You’re eating apples wrong – washing fruit doesn’t remove pesticides, study finds

An apple a day … can fill your body with pesticides.

A new study suggests that washing fruit, a precaution taken by many consumers, is not enough to remove toxic chemicals and pesticide residues.

Published Wednesday in the American Chemical Society’s journal Nano Letters, the study adds new intelligence to the debate over the health risks of pesticides and what, if any, the threshold is for consuming contaminated produce.

Researchers say that rinsing your produce may not be enough to rid it of pesticides. ake1150 – stock.adobe.com

The purpose of the study was to share a technique that researchers hoped would improve the detection of pesticides in food products, but also proved that washing doesn’t cut it when it comes to removing the chemicals.

As the study states, “cleaning operations cannot completely remove pesticides.”

Using their method to examine pesticide contamination in an apple, the researchers observed that the pesticides went much further than skin depth, penetrating the peel and entering the pulp layer.

The study found that the pesticides penetrated the skin and pulp of the apples. Glamy – stock.adobe.com

However, when the apple skin and a top layer of pulp were removed, the contamination was significantly reduced.

Dongdong Ye, a professor at the China School of Materials and Chemistry at Anhui Agricultural University and the paper’s author, hopes people will look for peelers instead of panicking.

“Rather than fueling unnecessary fear, the research confirms that peeling can effectively eliminate almost all pesticide residues, in contrast to the often recommended practice of washing.”

The FDA and consumer advocacy groups have wildly different standards when it comes to pesticide exposure. dusanpetkovic1 – stock.adobe.com

The study found unequivocally that “the risk of ingesting pesticides from fruit cannot be avoided by simple washing other than peeling”.

However, while shedding the skin can help prevent exposure to chemicals, it also reduces nutritional value.

As Healthline notes, a raw apple with skin contains up to 332% more vitamin K, 142% more vitamin A, 115% more vitamin C, 20% more calcium and up to 19% more potassium than an apple. peeled.

Apples made the list of the “Dirty Dozen”, the twelve products most filled with pesticides. dmitriylo – stock.adobe.com

In March, the Environmental Working Group (EWG), a nonprofit organization that advocates for a cleaner food supply, released its infamous “Dirty Dozen” list of the most pesticide-prone foods.

The group found that 75% of conventional fresh fruit and vegetables sampled contained residues of potentially harmful chemicals and placed apples at number 8 on their list of pesticide packaging products.

In May, Consumer Reports found regarding pesticide levels that posed “significant risks”.” for consumers in 20% of the fruits and vegetables it tested.
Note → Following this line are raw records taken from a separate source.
/-! ### Event bits and counters of the field blocks (Flags.lean) -/

theorem State.pinEvt_field (s : State) (p : Nat) (f : Fld) (code : Nat) : OnField (fun a => a = f.addr) s (s.pinEvt p f code) := State.evt_field _ _ _ _ _ _
theorem State.seqEvt_field (s : State) (f : Fld) (code : Nat) (data : List Byte) : OnField (fun a => a = f.addr) s (s.seqEvt f code data) :=
  State.evt_field _ _ _ _ _ _
theorem State.failEvt_field (s : State) (f : Fld) (code : Nat) : OnField (fun a => a = f.addr) s (s.failEvt f code) := State.evt_field _ _ _ _ _ _
theorem State.genEvt_field (s : State) (g : Nat) (f : Fld) (code b : Nat) : OnField (fun a => a = f.addr) s (s.genEvt g f code b) := State.evt_field _ _ _ _ _ _
theorem State.laneEvt_field (s : State) (l : Nat) (f : Fld) (code b : Nat) : OnField (fun a => a = f.addr) s (s.laneEvt l f code b) := State.evt_field _ _ _ _ _ _
theorem State.acqEvt_field (s : State) (f : Fld) (code inst t64 b : Nat) : OnField (fun a => a = f.addr) s (s.acqEvt f code inst t64 b) :=
  (OnField.set (w := fun a => a = f.addr) s f 1 rfl).trans ((State.fieldEvent_field _ _ _ _ _ _).mono (fun _ h => h.elim))
theorem State.tlyEvt_field (s : State) (f : Fld) (code inst b : Nat) : OnField (fun a => a = f.addr) s (s.tlyEvt f code inst b) :=
  (OnField.set (w := fun a => a = f.addr) s f 1 rfl).trans ((State.fieldEvent_field _ _ _ _ _ _).mono (fun _ h => h.elim))
theorem State.acqRefuse_field (s : State) (inst reason : Nat) :
    OnField (fun a => a = R.ACQ_STAT ∨ a = R.ACQ_EVT) s (s.acqRefuse inst reason) :=
  (OnField.set s R.ACQ_STAT_REFUSE _ (.inl rfl)).trans ((State.acqEvt_field _ _ _ _ _ _).mono (fun _ h => .inr h))

/-- A count of a channel writes its counter and PIN_EVT. -/
theorem State.pinCount_field (s : State) (p a n : Nat) : OnField (fun b => b = a ∨ b = R.PIN_EVT p) s (s.pinCount p a n) := by
  unfold State.pinCount
  dsimp only
  split
  · exact (State.satCount_field _ _ _ _ _).trans ((State.pinEvt_field _ _ _ _).mono (fun _ h => .inr h))
  · exact State.satCount_field _ _ _ _ _
theorem State.genCount_field (s : State) (g a n : Nat) : OnField (fun b => b = a ∨ b = R.GEN_EVT g) s (s.genCount g a n) := by
  unfold State.genCount
  dsimp only
  split
  · exact (State.satCount_field _ _ _ _ _).trans ((State.genEvt_field _ _ _ _ _).mono (fun _ h => .inr h))
  · exact State.satCount_field _ _ _ _ _
theorem State.laneCount_field (s : State) (l a n : Nat) : OnField (fun b => b = a ∨ b = R.LANE_EVT l) s (s.laneCount l a n) := by
  unfold State.laneCount
  dsimp only
  split
  · exact (State.satCount_field _ _ _ _ _).trans ((State.laneEvt_field _ _ _ _ _).mono (fun _ h => .inr h))
  · exact State.satCount_field _ _ _ _ _
theorem State.acqCount_field (s : State) (a n : Nat) : OnField (fun b => b = a ∨ b = R.ACQ_EVT) s (s.acqCount a n) := by
  unfold State.acqCount
  dsimp only
  split
  · exact (State.satCount_field _ _ _ _ _).trans ((State.acqEvt_field _ _ _ _ _ _).mono (fun _ h => .inr h))
  · exact State.satCount_field _ _ _ _ _
theorem State.tlyCount_field (s : State) (unit a n : Nat) : OnField (fun b => b = a ∨ b = R.TLY_EVT) s (s.tlyCount unit a n) := by
  unfold State.tlyCount
  dsimp only
  split
  · exact (State.satCount_field _ _ _ _ _).trans ((State.tlyEvt_field _ _ _ _ _).mono (fun _ h => .inr h))
  · exact State.satCount_field _ _ _ _ _

end Sys2Proof.Machine
end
The nonprofit called on the Environmental Protection Agency to ban organophosphate and carbamate pesticides and lower legal limits of contamination.
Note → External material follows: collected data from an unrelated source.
theorem State.revert_reverted (s : State) : Reverted s s.revert := by
  obtain ⟨bankA, bankB, bankUpd⟩ := s.bankState_upd s.spareBank 1
  set v := (s.bankState s.spareBank 1).set R.UPD_STAT_ARESULT 4 with hv
  have told := v.updEvt_host R.UPD_EVT_REVERTED 6
  have raised := (v.updEvt R.UPD_EVT_REVERTED 6).hostFault_collected (id := 0x1A) (data := 0) false (by decide) (by decide) (by decide)
  obtain ⟨-, r, aside⟩ := (v.updEvt R.UPD_EVT_REVERTED 6).hostFault_aside (id := 0x1A) 0 false (by decide)
  have record : s.revertRecord = (v.updEvt R.UPD_EVT_REVERTED 6).hostFault 0x1A 0 := rfl
  rw [s.revert_eq]
  generalize s.revertRecord = w at record
  rw [← record] at raised aside
  rw [told.upd] at aside
  have regs (a : Nat) : w.revertBegun.rd a = w.rd a := State.rd_of_regs w.revertBegun_regs a
  have bank (k : Nat) : w.revertBegun.fwBank k = (s.bankState s.spareBank 1).fwBank k := (w.revertBegun_fwBank k).trans (State.fwBank_of_upd aside k)
  have update {a : Nat} (hin : InFlt a) (high : 0xB0000 ≤ a) : w.revertBegun.rd a = (v.updEvt R.UPD_EVT_REVERTED 6).rd a :=
    (regs a).trans (raised.update a hin (by omega))
  refine ⟨?_, ?_, ?_, ?_, ?_, rfl, rfl, ?_⟩
  · exact (State.get_of_rd ((update (by decide) (by decide)).trans (told.rd (by decide)))).trans (State.get_set_self _ 4 (by decide))
  · rw [bank, State.fwBank_bankState]
  · rw [bank, State.fwBank_bankState_ne _ _ s.spareBank_ne]
  · exact (State.is_of_rd (update (by decide) (by decide))).trans (v.updEvt_is 6 (by decide) (by decide))
  · exact (congrArg (BitVec.getLsbD · 26) (regs (R.FLT_PEND 0))).trans raised.pend
  · have acts : w.upd.act = s.upd.act := by
      rw [aside]
      exact (congrArg UpdSt.act bankUpd :)
    exact congrArg (Option.map _) acts

theorem State.lineShown_reverted (s : State) (line : Bool) : Reverted s (s.lineShown line).revert := by
  obtain ⟨result, new, old, event, pend, reverting, hostDone, lowTo⟩ := (s.lineShown line).revert_reverted
  exact ⟨result, new, old, event, pend, reverting, hostDone, lowTo⟩

/-! ### The statement -/

/-- Settles O48: each command's equation says what it does where it acts; `Switched` and `Aside` say what the event and the raise leave. -/
theorem updateSwitch : Obligations.UpdateSwitch := by
  refine ⟨fun s a d c act armed waits due cell off => ?proceeds, fun s a d c act armed waits due cell => ?aborts,
    fun s line a d c act armed waits due alone => ?own, fun s a d c act armed holds due start => ?activates,
    fun s u activating forward waits => ?hostStage, fun s a d c act inTime host waits start quiet up sound forward => ?fieldStage,
    fun s a d c act activating waits late => ?timeout, fun s checking forward healthy => ?health,
    fun s line a d c act checking forward held due alone health => ?commitsAlone, fun s a d c act checking forward held due cell off => ?commits,
    fun s line a d c act checking forward held due alone health => ?revertsAlone, fun s a d c act checking forward held due cell => ?reverts⟩
  case proceeds =>
    have level := State.lineShown_cellLevel (s := s.atH midTick) true (s.atH midTick).updReady cell
    rw [show (s.atH midTick).is R.UPD_STAT_DRIVING = false from off] at level
    have decides := (State.doDecision_eq (s := s.atH midTick) true act armed waits due).trans (if_pos level)
    have line := (s.atH midTick).lineShown_line true
    rw [show (s.atH midTick).is R.UPD_STAT_DRIVING = false from off] at line
    have state : ((s.atH midTick).lineShown true).updState = updArmed := ((s.atH midTick).get_set_apart _ (by decide)).trans armed
    exact answers_of_arm (congrArg (done s) decides) rfl fun t e mem =>
      ⟨e ▸ rfl, e ▸ rfl, e ▸ state, e ▸ line, mem, e ▸ ((s.atH midTick).lineShown_regs true).kept⟩
  case aborts =>
    have level := State.lineShown_cellLevel (s := s.atH midTick) false (s.atH midTick).updReady cell
    have decides := (State.doDecision_eq (s := s.atH midTick) false act armed waits due).trans (if_neg (by rw [level]; exact Bool.false_ne_true))
    have line := (s.atH midTick).lineShown_line false
    refine answers_of_arm (congrArg (done s) decides) rfl fun t e mem => ?_
    obtain ⟨upd, state, kept, result, event⟩ := e ▸ ((s.atH midTick).lineShown false).aborted_aborted
    exact ⟨(congrArg UpdSt.holding upd).trans waits, (congrArg UpdSt.act upd :), state, kept.trans line, result, event, mem⟩
  case own =>
    have level := State.lineShown_ownLevel (s := s.atH midTick) line (s.atH midTick).updReady alone
    have decides := State.doDecision_eq (s := s.atH midTick) line act armed waits due
    have ready : (s.atH midTick).updReady = s.updReady := rfl
    rw [level, ready] at decides
    refine answers_of_arm (congrArg (done s) decides) rfl fun t e mem => ?_
    by_cases is : s.updReady = true
    · rw [if_pos is] at e
      have state : ((s.atH midTick).lineShown line).updState = updArmed := ((s.atH midTick).get_set_apart _ (by decide)).trans armed
      exact ⟨(e ▸ rfl : t.upd.holding = true).trans is.symm, (e ▸ state : t.updState = updArmed).trans (if_pos is).symm, mem⟩
    · rw [if_neg is] at e
      obtain ⟨upd, state, -⟩ := e ▸ ((s.atH midTick).lineShown line).aborted_aborted
      refine ⟨((congrArg UpdSt.holding upd).trans waits).trans ?_, state.trans (if_neg is).symm, mem⟩
      exact (Bool.eq_false_of_not_eq_true is).symm
  case activates =>
    have moved := s.trialBegun.updMove_switched (st := updActivating) (by decide)
    rw [← State.doActivation_eq act armed holds due start] at moved
    refine answers_of_arm rfl rfl fun t e mem => ?_
    obtain ⟨state, upd, fault, -⟩ := e ▸ moved
    have bank : (t.fwBank s.spareBank).st = 2 := by
      rw [State.fwBank, upd]
      exact congrArg FwBank.st (s.fwBank_bankState s.spareBank 2)
    have mode : (s.bankState s.spareBank 2).mode = s.mode := State.get_of_rd (State.rd_of_regs (s.bankState_regs _ _) _)
    exact ⟨state, bank, (congrArg UpdSt.hostDone upd :), (congrArg UpdSt.fieldDone upd :), (congrArg FaultSt.mgmtDown fault :),
      (congrArg UpdSt.modeWas upd).trans mode, mem⟩
  case hostStage =>
    have stage := State.doHostStage_eq (s := s.atH u) activating forward waits
    have bank : s.spareBank < 2 := by
      rcases s.activeBank_cases with ⟨-, b⟩ | ⟨-, b⟩ <;> omega
    have shown := (State.get_set_self ({ s.atH u with upd := { s.upd with hostDone := true }, fault := { s.fault with mgmtDown := false } } : State)
      (f := R.SYS_BOOT_BANK) s.spareBank (by decide)).trans (Nat.mod_eq_of_lt bank)
    have regs : RegsKept s ((s.atH u).doHostStage) (fun a => a = R.SYS_BOOT) := stage ▸ fun a ha => State.rd_set_ne _ R.SYS_BOOT_BANK _ ha
    exact answers_of_arm (congrArg (done s) stage) rfl fun t e mem =>
      ⟨e ▸ rfl, e ▸ shown, e ▸ rfl, (State.get_of_rd ((stage.trans e) ▸ regs R.UPD_STAT (by decide))).trans activating, mem, (stage.trans e) ▸ regs⟩
  case fieldStage =>
    have taken := State.doFieldStage_taken act inTime host waits start quiet up sound forward
    refine answers_of_arm rfl rfl fun t e mem => ?_
    obtain ⟨fieldDone, holdTo, regs⟩ := e ▸ taken
    have kept {a : Nat} (h : a ≠ R.FCTL_STAT) (h1 : a ∉ [R.USTORE_STAT, R.USTORE_VEND_VER, R.USTORE_EVT]) (h2 : a ∉ reportRegs) : t.rd a = s.rd a :=
      (regs a h1 h2).trans (State.rd_set_ne _ R.FCTL_STAT_FW_BANK _ h)
    refine ⟨fieldDone, holdTo, ?_, State.get_of_rd (kept (by decide) (by decide) (by decide)), mem⟩
    exact (State.get_of_rd (regs _ (by decide) (by decide))).trans ((State.get_set_self _ _ (by decide)).trans
      (Nat.mod_eq_of_lt (Nat.lt_of_le_of_lt (Nat.sub_le 1 _) (by decide))))
  case timeout =>
    have moved := State.updMove_switched { s with upd := { s.upd with failed := true, holding := false } } (st := updChecking) (by decide)
    rw [← State.doFieldTimeout_eq act activating waits late] at moved
    refine answers_of_arm rfl rfl fun t e mem => ?_
    obtain ⟨state, upd, -⟩ := e ▸ moved
    exact ⟨(congrArg UpdSt.failed upd :), state, (congrArg UpdSt.holding upd :), mem⟩
  case health =>
    exact answers_of_arm (congrArg (done s) (State.doHealthPass_eq checking forward healthy)) rfl fun t e mem =>
      ⟨e ▸ s.is_set_one (by decide), e ▸ rfl, mem, e ▸ (OnRegs.set (w := fun a => a = R.UPD_STAT) s R.UPD_STAT_HEALTH 1 rfl).kept⟩
  case commitsAlone =>
    have level := State.lineShown_ownLevel (s := s.atH midTick) line ((s.atH midTick).is R.UPD_STAT_HEALTH) alone
    have commits := (State.doCommitSample_eq (s := s.atH midTick) line act checking forward held due).trans (if_pos (level.trans health))
    refine answers_of_arm (congrArg (done s) commits) rfl fun t e mem => ?_
    obtain ⟨state, result, new, old, floor, event, none⟩ := e ▸ (s.atH midTick).lineShown_committed line
    exact ⟨state, result, new, old, floor, event, none, mem⟩
  case commits =>
    have level := State.lineShown_cellLevel (s := s.atH midTick) true ((s.atH midTick).is R.UPD_STAT_HEALTH) cell
    rw [show (s.atH midTick).is R.UPD_STAT_DRIVING = false from off] at level
    have commits := (State.doCommitSample_eq (s := s.atH midTick) true act checking forward held due).trans (if_pos level)
    refine answers_of_arm (congrArg (done s) commits) rfl fun t e mem => ?_
    obtain ⟨state, result, new, old, floor, event, none⟩ := e ▸ (s.atH midTick).lineShown_committed true
    exact ⟨state, result, new, old, floor, event, none, mem⟩
  case revertsAlone =>
    have level := State.lineShown_ownLevel (s := s.atH midTick) line ((s.atH midTick).is R.UPD_STAT_HEALTH) alone
    rw [show (s.atH midTick).is R.UPD_STAT_HEALTH = false from health] at level
    have reverts := (State.doCommitSample_eq (s := s.atH midTick) line act checking forward held due).trans
      (if_neg (by rw [show (s.atH midTick).is R.UPD_STAT_HEALTH = false from health, level]; exact Bool.false_ne_true))
    refine answers_of_arm (congrArg (done s) reverts) rfl fun t e mem => ?_
    obtain ⟨result, new, old, event, pend, reverting, hostDone, lowTo⟩ := e ▸ (s.atH midTick).lineShown_reverted line
    exact ⟨result, new, old, event, pend, reverting, hostDone, lowTo.trans (congrArg _ act), mem⟩
  case reverts =>
    have level := State.lineShown_cellLevel (s := s.atH midTick) false ((s.atH midTick).is R.UPD_STAT_HEALTH) cell
    have reverts := (State.doCommitSample_eq (s := s.atH midTick) false act checking forward held due).trans
      (if_neg (by rw [level]; exact Bool.false_ne_true))
    refine answers_of_arm (congrArg (done s) reverts) rfl fun t e mem => ?_
    obtain ⟨result, new, old, event, pend, reverting, hostDone, lowTo⟩ := e ▸ (s.atH midTick).lineShown_reverted false
    exact ⟨result, new, old, event, pend, reverting, hostDone, lowTo.trans (congrArg _ act), mem⟩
Apples may need more than one bath to clean them of chemicals. Alextype – stock.adobe.com

In a contradictory report, the USDA claimed that 99% of the products they tested contained pesticide residues within legal contamination limits and that they did not “pose a risk to consumer health and are safe.”

They also claim that more than a quarter of the products tested had “no detectable residue at all”.

Some argue that the benefits of eating fresh produce outweigh the risk of exposure to pesticides. mimagephotos – stock.adobe.com

The EWG is careful to point out that the health benefits of a new diet “weigh the risks of pesticide exposure.”

However, those who want to limit exposure should choose to eliminate pesticides and eat organic, where only natural pesticides can be used whenever possible.